__Brief__. Exactly the lines from the start of the data below through the line containing "to R138) -/" must be returned, and no others.

__Source records__.
-- ==== Sys2Proof/Machine/Demould.lean ====
section
/-! DEFINITION. Demoulding and ejectors (chapter 9): the demould grant, ejector sequences and tests, the Ejector Arbiter,
aborts, the slot count. -/

namespace Sys2Proof.Machine

/-! ## Time limits -/

/-- The eject limit in force for sequences, in ms: that of the active recipe (R136; with none active, which no sequence
meets, the limit of a test: log 25). -/
def State.ejectLimitMs (s : State) : Nat := (s.activeRecipe.map (·.eject)).getD Config.testLimitNoRecipe * 1000

/-- The lines of a daylight's ejector as interpreted (R27). -/
def State.fwd (s : State) (d : Daylight) : Bool := s.level (.ejectFwd d)
def State.home (s : State) (d : Daylight) : Bool := s.level (.ejectHome d)

/-! ## Slots (R131, R135) -/

def State.holds (s : State) (d : Daylight) : Bool := s.arbiter.holders.get d
def State.waits (s : State) (d : Daylight) : Bool := s.arbiter.waiting.get d

def State.setHolder (d : Daylight) (b : Bool) (s : State) : State :=
  { s with arbiter := { s.arbiter with holders := s.arbiter.holders.set d b } }

def State.setWaiting (d : Daylight) (b : Bool) (s : State) : State :=
  { s with arbiter := { s.arbiter with waiting := s.arbiter.waiting.set d b } }

/-- The number of slot holders. -/
def Arbiter.held (a : Arbiter) : Nat := a.holders.members.length

/-- The slots in force (R131): the configured count or the number of holders, whichever is larger. -/
def Arbiter.slotsInForce (a : Arbiter) : Nat := max a.count a.held

/-! ## The steps of a sequence (R136 to R138) -/

/-- The grant leaves force when the last daylight of its set leaves DEMOULDING (R133). -/
def State.closeGrant (s : State) : State :=
  match s.demould.grant with
  | none => s
  | some g =>
    if g.daylights.members.any (fun d => (s.entry d).state == .demoulding) then s
    else { s with demould := { s.demould with grant := none } }

/-- The stroke failed flag of a sequence changes; as it changes it is written into the shot record (R130). -/
def State.setFailed (d : Daylight) (b : Bool) (s : State) : State :=
  (s.modEjector d (fun e => { e with failed := b })).modShot d (fun shot => { shot with strokeFailed := b })

/-- The end of a sequence (R137): valve off, timer stopped, phase IDLE, the slot released or the wait ended, the daylight
moved to AWAIT_TAKEOUT. The Arbiter's grants are the caller's. -/
def State.endSequence (d : Daylight) (s : State) : State :=
  let s1 := s.modEjector d (fun e => { e with phase := .idle, timer := none, valve := false })
  (((s1.setHolder d false).setWaiting d false).enterState d .awaitTakeout).closeGrant

/-- EJECT_FWD asserted in FORWARD (R136): the valve turns off and RETURN is entered with the stroke failed flag clear; a
cylinder already home ends the sequence at once (R137). -/
def State.strokeGood (d : Daylight) (s : State) : State :=
  let s1 := (s.modEjector d (fun e =>
    { e with phase := .retract, timer := some s.ejectLimitMs, valve := false })).setFailed d false
  if s1.home d then s1.endSequence d else s1

/-- A sequence enters FORWARD (R136): the attempt rises and is written to the shot, the valve turns on, the stroke timer
starts; EJECT_FWD asserted at entry ends the stroke at once. -/
def State.enterForward (d : Daylight) (s : State) : State :=
  let attempt := (s.ejector d).attempt + 1
  let s1 := ((s.modEjector d (fun e =>
    { e with phase := .forward, attempt := attempt, timer := some s.ejectLimitMs, valve := true })).modShot
      d (fun shot => { shot with attempts := attempt })).setFailed d false
  if s1.fwd d then s1.strokeGood d else s1

/-- EJECT_HOME asserted in RETURN (R137, R138): after a failed first stroke the second attempt begins in the same slot;
otherwise the sequence ends. -/
def State.homeReturn (d : Daylight) (s : State) : State :=
  if (s.ejector d).failed && (s.ejector d).attempt == 1 then s.enterForward d else s.endSequence d

/-- The stroke timer expires in FORWARD (R136): RETURN is entered with the stroke failed flag set, and the outcome is
STUCK when this was the second attempt. A cylinder that is home is seen at once (R138; DEDUCED, log 24). -/
def State.strokeFailed (d : Daylight) (s : State) : State :=
  let s1 := (s.modEjector d (fun e =>
    { e with phase := .retract, timer := some s.ejectLimitMs, valve := false })).setFailed d true
  let s2 := if (s.ejector d).attempt = 2 then s1.modShot d (fun shot => { shot with outcome := some .stuck }) else s1
  if s2.home d then s2.homeReturn d else s2

/-- The return timer expires in RETURN (R137, R138): NOT_HOME is set, EJECTOR_FAULT is raised, a failed stroke makes the
outcome STUCK, and the sequence ends. -/
def State.returnFailed (d : Daylight) (s : State) : State :=
  let failed := (s.ejector d).failed
  let s1 := s.modShot d (fun shot =>
    { shot with notHome := true, outcome := if failed then some .stuck else shot.outcome })
  (s1.raise .ejectorFault).endSequence d

/-! ## The steps of a test (R141) -/

/-- An ejector test ends with a result: valve off, its slot released or its wait ended. -/
def State.endTest (d : Daylight) (result : TestResult) (s : State) : State :=
  ((s.modEjector d (fun e => { e with test := none, lastTest := some result, valve := false })).setHolder d false).setWaiting
    d false

/-- EJECT_FWD asserted in a test's FORWARD: the valve turns off and RETURN is entered with the timer restarted. -/
def State.testStrokeGood (d : Daylight) (s : State) : State :=
  let s1 := s.modEjector d (fun e =>
    { e with valve := false, test := e.test.map (fun t => { t with phase := .retract, timer := some (t.limit * 1000) }) })
  if s1.home d then s1.endTest d .passed else s1

/-- A test receives a slot and enters its FORWARD. -/
def State.testForward (d : Daylight) (s : State) : State :=
  let s1 := s.modEjector d (fun e =>
    { e with valve := true, test := e.test.map (fun t => { t with phase := .forward, timer := some (t.limit * 1000) }) })
  if s1.fwd d then s1.testStrokeGood d else s1

/-! ## The Arbiter's grants (R135) -/

/-- A daylight that receives a slot enters FORWARD, of its sequence or of its test. -/
def State.handSlot (d : Daylight) (s : State) : State :=
  if (s.ejector d).phase = .waitSlot then s.enterForward d
  else if (s.ejector d).test.isSome then s.testForward d
  else s

/-- The Arbiter's grants, at most `n`: while the holders are fewer than the configured count, the lowest-numbered waiting
daylight takes a slot (R135). -/
def State.grantSlots : Nat → State → State
  | 0, s => s
  | n + 1, s =>
    match s.arbiter.waiting.members with
    | [] => s
    | d :: _ =>
      if s.arbiter.held < s.arbiter.count then
        State.grantSlots n (((s.setWaiting d false).setHolder d true).handSlot d)
      else s

/-- The Arbiter makes its grants: at most four daylights wait. -/
def State.arbitrateSlots (s : State) : State := s.grantSlots 4

/-! ## Start of sequences (R134) -/

/-- The daylights whose sequence is in WAIT_OPEN. -/
def State.unstarted (s : State) : List Daylight := Daylight.all.filter (fun d => (s.ejector d).phase == .waitOpen)

/-- When MOULD_OPEN is asserted and the mode is not STOP, every sequence in WAIT_OPEN starts: all join the waiting set,
then the Arbiter makes its grants (R134). -/
def State.startSequences (s : State) : State :=
  if s.level .mouldOpen && s.lines.mode != .stop && !s.unstarted.isEmpty then
    (s.each s.unstarted (fun d s => (s.modEjector d (fun e => { e with phase := .waitSlot })).setWaiting d true)).arbitrateSlots
  else s

/-! ## Aborts (R139, R142) -/

/-- The daylights whose sequence an abort reaches: in WAIT_SLOT, FORWARD or RETURN. -/
def State.abortable (s : State) : List Daylight :=
  Daylight.all.filter (fun d => [SeqPhase.waitSlot, .forward, .retract].contains (s.ejector d).phase)

/-- One sequence is aborted (R139): outcome EJECT_ABORTED unless STUCK, NOT_HOME when an attempt was made and the ejector
is not home, end of the sequence. -/
def State.abortSequence (d : Daylight) (s : State) : State :=
  let out := 1 ≤ (s.ejector d).attempt && !s.home d
  (s.modShot d (fun shot =>
    { shot with
      outcome := if shot.outcome = some .stuck then some .stuck else some .ejectAborted
      notHome := shot.notHome || out })).endSequence d

/-- The daylights with an ejector test in progress. -/
def State.testing (s : State) : List Daylight := Daylight.all.filter (fun d => (s.ejector d).test.isSome)

/-- Sequences and tests named are aborted in daylight number order; the Arbiter makes its grants only after all of them. -/
def State.abortEjectors (seqs tests : Bool) (s : State) : State :=
  let ds := if seqs then s.abortable else []
  let ts := if tests then s.testing else []
  if ds.isEmpty && ts.isEmpty then s
  else ((s.each ds State.abortSequence).each ts (fun d s => s.endTest d .aborted)).arbitrateSlots

/-- A load done that opens a shot in d ends d's test first (R142). -/
def State.abortTestOf (d : Daylight) (s : State) : State :=
  if (s.ejector d).test.isSome then (s.endTest d .aborted).arbitrateSlots else s

/-! ## Changes of the ejector lines (R27, R136 to R138, R141) -/

/-- EJECT_FWD of d becomes asserted. -/
def State.onFwd (d : Daylight) (s : State) : State :=
  if (s.ejector d).phase = .forward then (s.strokeGood d).arbitrateSlots
  else
    match (s.ejector d).test with
    | some t => if t.phase = .forward then (s.testStrokeGood d).arbitrateSlots else s
    | none => s

/-- EJECT_HOME of d becomes asserted. -/
def State.onHome (d : Daylight) (s : State) : State :=
  if (s.ejector d).phase = .retract then (s.homeReturn d).arbitrateSlots
  else
    match (s.ejector d).test with
    | some t => if t.phase = .retract then (s.endTest d .passed).arbitrateSlots else s
    | none => s

/-! ## Commands -/

/-- STROKE_TIMER_EXPIRY (R136). A timer that is not running has no expiry (log 14). -/
def execStrokeTimerExpiry (d : Daylight) (s : State) : Outcome :=
  .next (if (s.ejector d).phase = .forward then (s.strokeFailed d).arbitrateSlots else s)

/-- RETURN_TIMER_EXPIRY (R137, R138, R144). -/
def execReturnTimerExpiry (d : Daylight) (s : State) : Outcome :=
  .next (if (s.ejector d).phase = .retract then (s.returnFailed d).arbitrateSlots else s)

/-- The timer of an ejector test expires (R141): NO_FWD in FORWARD, NO_HOME with EJECTOR_FAULT in RETURN. The timer serves
both phases, so an expiry acts only while it stands at 0: one that EJECT_FWD forestalled finds it restarted (log 14). -/
def State.testTimeout (d : Daylight) (s : State) : State :=
  match (s.ejector d).test with
  | none => s
  | some t =>
    if t.timer = some 0 then
      match t.phase with
      | .waitSlot => s
      | .forward => (s.endTest d .noFwd).arbitrateSlots
      | .retract => ((s.raise .ejectorFault).endTest d .noHome).arbitrateSlots
    else s

/-- EJECTOR_TEST_TIMER_EXPIRY (R141, R144). -/
def execEjectorTestTimerExpiry (d : Daylight) (s : State) : Outcome := .next (s.testTimeout d)

/-- The bit mask of a set of daylights (R190): daylight d at bit d − 1. -/
def daylightMask (ds : List Daylight) : Nat := maskOf (fun d => d.num - 1) ds

/-- One daylight of a demould grant (R133 steps 2 and 3): DEMOULDING, the grant time, the outcome NORMAL for CURED and kept
for HELD, attempt 0, WAIT_OPEN. -/
def State.grantDaylight (d : Daylight) (s : State) : State :=
  let wasCured := (s.entry d).state == .cured
  let s1 := s.modShot d (fun shot =>
    { shot with grant := some s.stamp, outcome := if wasCured then some .normal else shot.outcome, attempts := 0 })
  ((s1.enterState d .demoulding).modEjector d (fun e => { e with phase := .waitOpen, attempt := 0 })).setFailed d false

/-- The demould grant (R133). -/
def State.demouldGrant (ds : List Daylight) (s : State) : State :=
  let set : Four Bool := ⟨ds.contains .d1, ds.contains .d2, ds.contains .d3, ds.contains .d4⟩
  let s1 := { s with demould := { s.demould with grant := some { time := s.stamp, daylights := set } } }
  (s1.each ds State.grantDaylight).startSequences

/-- The checks of a demould request, in order (R132). -/
def demouldRequestBody (s : State) : Reply :=
  if s.lines.mode = .stop then refuse .mode 0 s
  else
    match s.daylightsIn [.unknown, .loadPermitted] with
    | d :: _ => refuse .wrongState d.num s
    | [] =>
      let uncured := s.daylightsIn [.curing, .loaded]
      if !uncured.isEmpty then refuse .notCured (daylightMask uncured) s
      else
        let ds := s.daylightsIn [.cured, .held]
        if ds.isEmpty then refuse .nothing 0 s
        else accept .ok (u8 (daylightMask ds)) (s.demouldGrant ds)

/-- DEMOULD_REQUEST (R132, R133). -/
def execDemouldRequest (p : Port) (payload : List Byte) (s : State) : Outcome :=
  .next (s.request Summary.demouldRequest p payload demouldRequestBody)

/-- The checks and the acceptance of an ejector test (R141). -/
def ejectorTestBody (d : Daylight) (s : State) : Reply :=
  if s.lines.mode ≠ .setup then refuse .mode 0 s
  else if (s.entry d).state ≠ .vacant then refuse .wrongState (s.entry d).state.code s
  else if !s.level .mouldOpen then refuse .mouldNotOpen 0 s
  else if (s.ejector d).test.isSome then refuse .busy 0 s
  else
    let limit := (s.activeRecipe.map (·.eject)).getD Config.testLimitNoRecipe
    let s1 := s.modEjector d (fun e =>
      { e with test := some { phase := .waitSlot, limit := limit, timer := none }, lastTest := none })
    accept .ok [] (s1.setWaiting d true).arbitrateSlots

/-- EJECTOR_TEST (R141). -/
def execEjectorTest (p : Port) (payload : List Byte) (s : State) : Outcome :=
  .next (s.request Summary.ejectorTest p payload (onDaylight payload ejectorTestBody))

/-- A hydraulic slot count write (R140). -/
def slotCountBody (payload : List Byte) (s : State) : Reply :=
  let written := byteAt payload 0
  let count := clampNat 1 4 written
  let s1 := { s with arbiter := { s.arbiter with count := count } }.settingsChanged
  let s2 := if s.arbiter.count < count then s1.arbitrateSlots else s1
  accept (okOrClamped (count != written)) (u8 s2.arbiter.count ++ u8 s2.arbiter.held) s2

/-- HYDRAULIC_SLOT_COUNT_WRITE (R140). -/
def execHydraulicSlotCountWrite (p : Port) (payload : List Byte) (s : State) : Outcome :=
  .next (s.request Summary.hydraulicSlotCountWrite p payload (slotCountBody payload))

end Sys2Proof.Machine
end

__Output of the exercise__.
-- ==== Sys2Proof/Machine/Demould.lean ====
section
/-! DEFINITION. Demoulding and ejectors (chapter 9): the demould grant, ejector sequences and tests, the Ejector Arbiter,
aborts, the slot count. -/

namespace Sys2Proof.Machine

/-! ## Time limits -/

/-- The eject limit in force for sequences, in ms: that of the active recipe (R136; with none active, which no sequence
meets, the limit of a test: log 25). -/
def State.ejectLimitMs (s : State) : Nat := (s.activeRecipe.map (·.eject)).getD Config.testLimitNoRecipe * 1000

/-- The lines of a daylight's ejector as interpreted (R27). -/
def State.fwd (s : State) (d : Daylight) : Bool := s.level (.ejectFwd d)
def State.home (s : State) (d : Daylight) : Bool := s.level (.ejectHome d)

/-! ## Slots (R131, R135) -/

def State.holds (s : State) (d : Daylight) : Bool := s.arbiter.holders.get d
def State.waits (s : State) (d : Daylight) : Bool := s.arbiter.waiting.get d

def State.setHolder (d : Daylight) (b : Bool) (s : State) : State :=
  { s with arbiter := { s.arbiter with holders := s.arbiter.holders.set d b } }

def State.setWaiting (d : Daylight) (b : Bool) (s : State) : State :=
  { s with arbiter := { s.arbiter with waiting := s.arbiter.waiting.set d b } }

/-- The number of slot holders. -/
def Arbiter.held (a : Arbiter) : Nat := a.holders.members.length

/-- The slots in force (R131): the configured count or the number of holders, whichever is larger. -/
def Arbiter.slotsInForce (a : Arbiter) : Nat := max a.count a.held

/-! ## The steps of a sequence (R136 to R138) -/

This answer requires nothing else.